WHAT THE TASK REQUIRES – Search the data below for the word "hcfg" and copy each line that holds it.

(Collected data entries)
○ ○ ○ ○ ○ ○ ○

-- ==== Sys2Proof/Machine/SendChar.lean ====
section
/-! DEFINITION. `SEND_CHAR` (42_send_char R160 to R163). -/

namespace Sys2Proof.Machine

/-- The acceptance: `kont <- K_SEND_CHAR`, `TxStart` (40_common R126). -/
def sendCharStart (s : State) : State := txStart .main (setKont .main .sendChar s)

/-- The events of `SendCharSeq` and the completion. -/
def sendCharEvent (s : State) : Option State :=
  match s.m.phase with
  | .done code => some (complete code s)
  | _ => sendEvent .main s

/-- One event of `SEND_CHAR c, timeout_ms` (R160); it is the same in every `dev_state` (R161). -/
def execSendChar (c : Byte) (timeoutMs : Word) (s : State) : Host.Outcome State Fault Refusal :=
  mainEvent (.sendChar c timeoutMs) sendCharStart sendCharEvent s

end Sys2Proof.Machine
end

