/-! ### `leaveHandler` -/

@[simp] theorem leaveHandler_cfg (s : State) : (leaveHandler s).cfg = s.cfg := rfl
@[simp] theorem leaveHandler_devState (s : State) : (leaveHandler s).devState = s.devState := rfl
@[simp] theorem leaveHandler_opCfg (s : State) : (leaveHandler s).opCfg = s.opCfg := rfl
@[simp] theorem leaveHandler_m (s : State) : (leaveHandler s).m = s.m := rfl
@[simp] theorem leaveHandler_q (s : State) : (leaveHandler s).q = { s.q with busy := false, phase := .idle, kont := none } := rfl
@[simp] theorem leaveHandler_latch (s : State) : (leaveHandler s).latch = s.latch := rfl
@[simp] theorem leaveHandler_qChar (s : State) : (leaveHandler s).qChar = s.qChar := rfl
@[simp] theorem leaveHandler_result (s : State) : (leaveHandler s).result = s.result := rfl
@[simp] theorem leaveHandler_outChar (s : State) : (leaveHandler s).outChar = s.outChar := rfl
@[simp] theorem leaveHandler_history (s : State) : (leaveHandler s).history = s.history := rfl
@[simp] theorem leaveHandler_results (s : State) : (leaveHandler s).results = s.results := rfl
@[simp] theorem leaveHandler_busAnswers (s : State) : (leaveHandler s).busAnswers = s.busAnswers := rfl
@[simp] theorem leaveHandler_clockAnswers (s : State) : (leaveHandler s).clockAnswers = s.clockAnswers := rfl
@[simp] theorem leaveHandler_turns (s : State) : (leaveHandler s).turns = s.turns := rfl
@[simp] theorem leaveHandler_turnCount (s : State) : (leaveHandler s).turnCount = s.turnCount := rfl
@[simp] theorem leaveHandler_port (s : State) : (leaveHandler s).port = s.port := rfl

/-! ### `takeTurn` -/

@[simp] theorem takeTurn_cfg (s : State) : (takeTurn s).cfg = s.cfg := by unfold takeTurn; cases s.turns <;> rfl
@[simp] theorem takeTurn_devState (s : State) : (takeTurn s).devState = s.devState := by unfold takeTurn; cases s.turns <;> rfl
@[simp] theorem takeTurn_opCfg (s : State) : (takeTurn s).opCfg = s.opCfg := by unfold takeTurn; cases s.turns <;> rfl
@[simp] theorem takeTurn_m (s : State) : (takeTurn s).m = s.m := by unfold takeTurn; cases s.turns <;> rfl
@[simp] theorem takeTurn_q (s : State) : (takeTurn s).q = s.q := by unfold takeTurn; cases s.turns <;> rfl
@[simp] theorem takeTurn_latch (s : State) : (takeTurn s).latch = s.latch := by unfold takeTurn; cases s.turns <;> rfl
@[simp] theorem takeTurn_qChar (s : State) : (takeTurn s).qChar = s.qChar := by unfold takeTurn; cases s.turns <;> rfl
@[simp] theorem takeTurn_result (s : State) : (takeTurn s).result = s.result := by unfold takeTurn; cases s.turns <;> rfl
@[simp] theorem takeTurn_outChar (s : State) : (takeTurn s).outChar = s.outChar := by unfold takeTurn; cases s.turns <;> rfl
@[simp] theorem takeTurn_history (s : State) : (takeTurn s).history = s.history := by unfold takeTurn; cases s.turns <;> rfl
@[simp] theorem takeTurn_results (s : State) : (takeTurn s).results = s.results := by unfold takeTurn; cases s.turns <;> rfl
@[simp] theorem takeTurn_busAnswers (s : State) : (takeTurn s).busAnswers = s.busAnswers := by unfold takeTurn; cases s.turns <;> rfl
@[simp] theorem takeTurn_clockAnswers (s : State) : (takeTurn s).clockAnswers = s.clockAnswers := by unfold takeTurn; cases s.turns <;> rfl
@[simp] theorem takeTurn_port (s : State) : (takeTurn s).port = s.port := by unfold takeTurn; cases s.turns <;> rfl
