/-- Settles O54: the dispatch writes `q.busy` and `q.phase` only, and every event of the run has the frame of the irq
context. -/
theorem frameOfIrqHandler : Obligations.FrameOfIrqHandler := by
  intro s t h
  obtain ⟨-, rfl⟩ | ⟨hq, he⟩ := execIrqHandler_next h
  · simp
  · obtain ⟨⟨hcfg, hdev, hop, hres, hress, hturns, hcount, hport⟩, hm, hl, hout, hhist⟩ := handlerEvent_keeps he
    refine ⟨hcfg, hm, hl, hres, hout, hress, hdev, hop, ?_, hturns, hcount, hport, ?_⟩
    · rintro (hp | hidle)
      · exact handlerEvent_qChar he hp
      · exact absurd (hq.symm.trans hidle) (by decide)
    · obtain hh | ⟨e, hh⟩ := hhist <;> simp [hh]

/-- Settles O42: by induction on the number of events, each with the frame of `IRQ_HANDLER`. -/
theorem handlerLeavesMainContext : Obligations.HandlerLeavesMainContext := by
  intro n
  induction n with
  | zero => rintro s _ ⟨⟩; simp
  | succ n ih =>
    intro s t h
    obtain ⟨u, he, hrest⟩ := exec_of_execN_succ h
    obtain ⟨hcfg, hm, hl, hres, hout, hress, hdev, hop, -, -, -, hport, -⟩ := frameOfIrqHandler s u he
    simpa only [hcfg, hm, hl, hres, hout, hress, hdev, hop, hport] using ih u t hrest

/-! ### Whole runs -/

/-- The handler has received and echoed as `o` says, and is about to clear the interrupt with the registers `x`. -/
def State.handled (x : Seq) (o : HandlerOut) (s : State) : State :=
  goto .irq .hWIcr ({ s with qChar := o.received.getD s.qChar }.polled .irq x o.events o.bus o.clock)

/-- The handler has received the byte in `x.tmp` with the events of `g`, and the poll of its echo begins. -/
def State.received (x : Seq) (g : SeqOut) (s : State) : State :=
  goto .irq (if s.cfg.defaultTimeoutMs = 0#32 then .tRFlag else .tStart)
    { s.polled .irq x g.events g.bus g.clock with qChar := lowByte x.tmp }

/-- An echo after the receive has done what both have. -/
theorem handled_of_received (x y : Seq) (g e : SeqOut) (s : State) :
    goto .irq .hWIcr ((s.received x g).polled .irq y e.events e.bus e.clock) =
      s.handled y ⟨some (lowByte x.tmp), g.events ++ e.events, e.bus, e.clock⟩ := by
  simp [State.received, State.handled, State.polled, State.setSeq, goto]

/-- How the pseudocode of the receive and the echo ends (R210): with the failure of the receive, or with the echo. -/
theorem echoSpec_eq_some {k : Cfg} {bus clock : List Word} {o : HandlerOut} (h : echoSpec k bus clock = some o) :
    ∃ g, getSeqSpec k .irq k.defaultTimeoutMs bus clock = some g
      ∧ ((g.code ≠ .ok ∧ o = ⟨none, g.events, g.bus, g.clock⟩)
        ∨ (g.code = .ok ∧ ∃ e, sendSeqSpec k .irq k.defaultTimeoutMs g.byte g.bus g.clock = some e
            ∧ o = ⟨some g.byte, g.events ++ e.events, e.bus, e.clock⟩)) := by
  unfold echoSpec at h
  split at h
  · cases h
  · rename_i g hg
    refine ⟨g, hg, ?_⟩
    split at h
    · rename_i hok
      obtain ⟨e, he, rfl⟩ := Option.map_eq_some_iff.1 h
      exact .inr ⟨hok, e, he, rfl⟩
    · rename_i herror
      cases h
      exact .inl ⟨herror, rfl⟩

/-- From the start of the receive, whatever codes the inner sequences return, the run leads to the interrupt clear with
the events and the byte of its pseudocode (R210). -/
theorem echoSpec_runs {s : State} {o : HandlerOut} (hq : s.q.busy = true) (hk : s.q.kont = some .handler)
    (hp : s.q.phase = if s.cfg.defaultTimeoutMs = 0#32 then .gRFlag else .gStart)
    (h : echoSpec s.cfg s.busAnswers s.clockAnswers = some o) :
    ∃ x : Seq, x.busy = true ∧ runs .irqHandler s (s.handled x o) := by
  obtain ⟨g, hg, hends⟩ := echoSpec_eq_some h
  obtain ⟨x, hbusy, hkont, hbyte, hreceived⟩ := getSeqSpec_runs (c := .irq) (i := .irqHandler) ⟨hq, rfl⟩ hp hg
  have hxq : x.busy = true := hbusy.trans hq
  have hxk : x.kont = some .handler := hkont.trans hk
  obtain ⟨herror, rfl⟩ | ⟨hok, e, he, rfl⟩ := hends
  · exact ⟨x, hxq, hreceived _ (rxEnd_handler_error hxk herror)⟩
  · rw [hok] at hreceived
    rw [← hbyte hok] at he ⊢
    have hreceive : runs .irqHandler s (s.received x g) := hreceived _ (rxEnd_handler_ok hxk)
    obtain ⟨y, hybusy, hykont, hechoed⟩ := sendSeqSpec_runs (c := .irq) (s := s.received x g) ⟨hxq, rfl⟩ rfl he
    have hecho := hechoed _ (txEnd_handler (hykont.trans hxk) _)
    rw [handled_of_received] at hecho
    exact ⟨y, hybusy.trans hxq, hreceive.trans hecho⟩
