/-- A SYNC access waiting in a retry list (R356). -/
structure Retry where
  /-- The access (R356). -/
  pkt : Pkt := {}
  /-- Issuer (R356). -/
  src : Nat := 0
  /-- WALL of its arrival (R356). -/
  arr : Nat := 0
  /-- Place of its arrival at the home of its granules (R170, R356). -/
  no : Nat := 0
  /-- SYNC mode (R169). -/
  sync : Sync := .plain
  /-- Its granules (R170). -/
  gs : List Nat := []
  deriving DecidableEq, Repr

/-- Junction, delivery contexts, tablets and siding (R342 to R364). -/
structure Fabric where
  /-- X (R343). -/
  x : BitVec 4 := 0
  /-- Y (R343). -/
  y : BitVec 4 := 0
  /-- GXM1 (R343). -/
  gxm1 : BitVec 4 := 0
  /-- GYM1 (R343). -/
  gym1 : BitVec 4 := 0
  /-- REACHTO, ns (R343). -/
  reachto : BitVec 32 := 200000
  /-- Ports 0 to 31 (R343). -/
  ports : AMap Port := []
  /-- Contexts this device is the source of (R349). -/
  out : List Ctx := []
  /-- Contexts this device is the destination of (R349). -/
  inn : List RCtx := []
  /-- Unreachable devices (R351). -/
  unreach : List Nat := []
  /-- Tablet rack, 4,096 entries (R359). -/
  rack : AMap RackEnt := []
  /-- Next entry of the round robin (R359). -/
  rackNext : Nat := 0
  /-- Siding, 1,024 stores (R361). -/
  siding : List Held := []
  /-- Tablets cleared (true) or dropped (false), newest first, 1,024 (R361). -/
  cache : List (BitVec 32 × Bool) := []
  /-- Retry list of each memory station (R356). -/
  retry : AMap (List Retry) := []
  /-- Remote operations without their reply or report (R355). -/
  rops : List ROp := []
  /-- Identity of the next remote operation (R355). -/
  ropNext : Nat := 0
  /-- Packets the device sends itself, oldest first (R352). -/
  loop : List Pkt := []
  /-- Packets given to the links, newest first (an output) (R349). -/
  sent : List Pkt := []
  /-- Issuer and operation of stores that ended here unperformed (R359). -/
  lost : List (Nat × Nat) := []
  deriving DecidableEq, Repr

/-- A record ring (R403, R415). -/
structure Ring where
  /-- BASE (R403, R415). -/
  base : BitVec 64 := 0
  /-- LOG (R403, R415). -/
  log : BitVec 5 := 0
  /-- EN (R403, R415). -/
  en : Bool := false
  /-- PARAM (R415). -/
  param : BitVec 32 := 0
  /-- VECTOR (R403). -/
  vector : BitVec 11 := 0
  /-- IRQEN (R403). -/
  irqen : Bool := false
  /-- HEAD (R403, R415). -/
  head : BitVec 32 := 0
  /-- TAIL (R403, R415). -/
  tail : BitVec 32 := 0
  /-- DROPS (R403, R415). -/
  drops : BitVec 32 := 0
  deriving DecidableEq, Repr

○ ○ ○ ○ ○ ○ ○

COMPLETED TASK –
  · obtain ⟨⟨hcfg, hdev, hop, hres, hress, hturns, hcount, hport⟩, hm, hl, hout, hhist⟩ := handlerEvent_keeps he
    refine ⟨hcfg, hm, hl, hres, hout, hress, hdev, hop, ?_, hturns, hcount, hport, ?_⟩
    obtain ⟨hcfg, hm, hl, hres, hout, hress, hdev, hop, -, -, -, hport, -⟩ := frameOfIrqHandler s u he
    simpa only [hcfg, hm, hl, hres, hout, hress, hdev, hop, hport] using ih u t hrest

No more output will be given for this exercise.